Data under study Block Start

/-- R215, R217, R220: `TXE` inside a nested transaction subtracts from DEPTH; of the outermost one it asks every registered
tile's home to prepare, and under the token ends it at once; `TXA` aborts with cause explicit and its code: the registers
are the checkpoint's, the pc is the handler, and nothing that the transaction wrote is visible.

R216: `TXRED` in a speculative transaction, on a tile that it has registered for reductions, holds its contribution;
outside a transaction it traps TX_STATE. (Of the model's readings it rests on log entries 40 and 41.) -/
def Obligations.TransactionsEndAndReduce : Prop :=
  (∀ (s : State) (r : RI) (x : Tx) (h : Word), s.th.tx = some x → x.handler = some h →
      let st := s.th.txstat
      (2 ≤ st.depth.toNat → ∃ t, exec (.txe r) s = .next t ∧ t.th.pc = s.th.pc + 8 ∧ t.th.txstat = { st with depth := st.depth - 1 } ∧
        t.th.tx = some x ∧ t.th.r = s.th.r ∧ s.sameOthers t ∧ s.sameBytes t) ∧
      (st.depth = 1 → s.th.loads = [] → s.released s.cur = true → s.th.remoteFail = none →
        (st.irrev = false → ∃ t, exec (.txe r) s = .next t ∧ t.th.run = .committing ∧ t.th.pc = s.th.pc ∧ t.th.r = s.th.r ∧
          s.sameBytes t ∧ (∀ k, k ≠ s.cur → t.ctx k = s.ctx k) ∧
          (x.tiles ≠ [] → t.due = s.due ++ x.tiles.map fun n => ⟨.prepare, { k := s.cur, id := n }⟩)) ∧
        (st.irrev = true → ∃ t, exec (.txe r) s = .next t ∧ t.th.pc = s.th.pc + 8 ∧ t.th.tx = none ∧ t.th.r = s.th.r ∧
          t.th.txstat.depth = 0 ∧ t.th.txstat.irrev = false ∧ (s.tokenHolder = some s.cur → t.tokenHolder = none) ∧
          s.sameBytes t ∧ (∀ k, k ≠ s.cur → t.ctx k = s.ctx k))) ∧
      (st.depth ≠ 0 → st.irrev = false → s.settled s.cur = true → x.held = [] → s.th.abort = none →
        ∃ t, exec (.txa r) s = .next t ∧ t.th.r = x.ckpt ∧ t.th.pc = h ∧ t.th.run = .running ∧ t.th.tx = none ∧
          t.th.txstat.depth = 0 ∧ t.th.txstat.cause = 3 ∧ t.th.txstat.expcode = r.imm.extractLsb' 0 8 ∧
          t.th.txstat.keepage = true ∧ (∀ n, x.tiles.contains n = false → t.dir n = s.dir n) ∧
          (∀ n, x.tiles.contains n = true → t.dir n = ({ s.dir n with many := (t.dir n).many }).forget s.cur ∧
            ((t.dir n).many.isSome = true ↔ s.unslotted n s.cur ≠ [])) ∧
          s.sameBytes t ∧ ∀ k, k ≠ s.cur → t.ctx k = s.ctx k) ∧
      (st.depth ≠ 0 → st.irrev = true → exec (.txa r) s = .next (s.deliver s.cur .txState 1 s.th.pc))) ∧
  (∀ (s : State) (r : FM), s.Ready [dx r.base, dx r.idx] [] →
      (s.th.txstat.depth = 0 → exec (.txred r) s = .next (s.deliver s.cur .txState 4 s.th.pc)) ∧
      (∀ (x : Tx) (pa : Nat) (pol : Policy),
        let size := if r.d.getLsbD 3 then 8 else 4
        s.th.tx = some x → s.th.speculative = true → s.th.loads = [] → s.th.fence = none → s.th.reds = [] → s.palCopies = [] →
        s.dead = [] → s.mappedAt .atomic size (s.x r.base + r.off.signExtend 64) pa pol → s.paKind pa = .memory →
        x.reds.contains (s.tileOf (pa / 128), r.d.toNat % 8) = true → x.writes.contains (s.tileOf (pa / 128)) = false →
        ∃ t y p, exec (.txred r) s = .next t ∧ t.th.pc = s.th.pc + 8 ∧ t.th.tx = some y ∧ y = { x with partials := x.partials ++ [p] } ∧
          p.pa = pa ∧ p.k = s.cur ∧ p.op = r.d.toNat % 8 ∧ p.det = r.d.getLsbD 4 ∧ p.val = s.x r.idx ∧
          p.dword = r.d.getLsbD 3 ∧ t.th.r = s.th.r ∧ s.sameOthers t ∧ s.sameBytes t))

Data under study Block End

What you give back should be only the lines of the records above, starting at the line with "s.ctx k))) ∧" and ending at the line with "t.th.txstat.depth = 0 ∧ t.th.txstat.cause", restated word for word.

- Exercise result -
          s.sameBytes t ∧ (∀ k, k ≠ s.cur → t.ctx k = s.ctx k))) ∧
      (st.depth ≠ 0 → st.irrev = false → s.settled s.cur = true → x.held = [] → s.th.abort = none →
        ∃ t, exec (.txa r) s = .next t ∧ t.th.r = x.ckpt ∧ t.th.pc = h ∧ t.th.run = .running ∧ t.th.tx = none ∧
          t.th.txstat.depth = 0 ∧ t.th.txstat.cause = 3 ∧ t.th.txstat.expcode = r.imm.extractLsb' 0 8 ∧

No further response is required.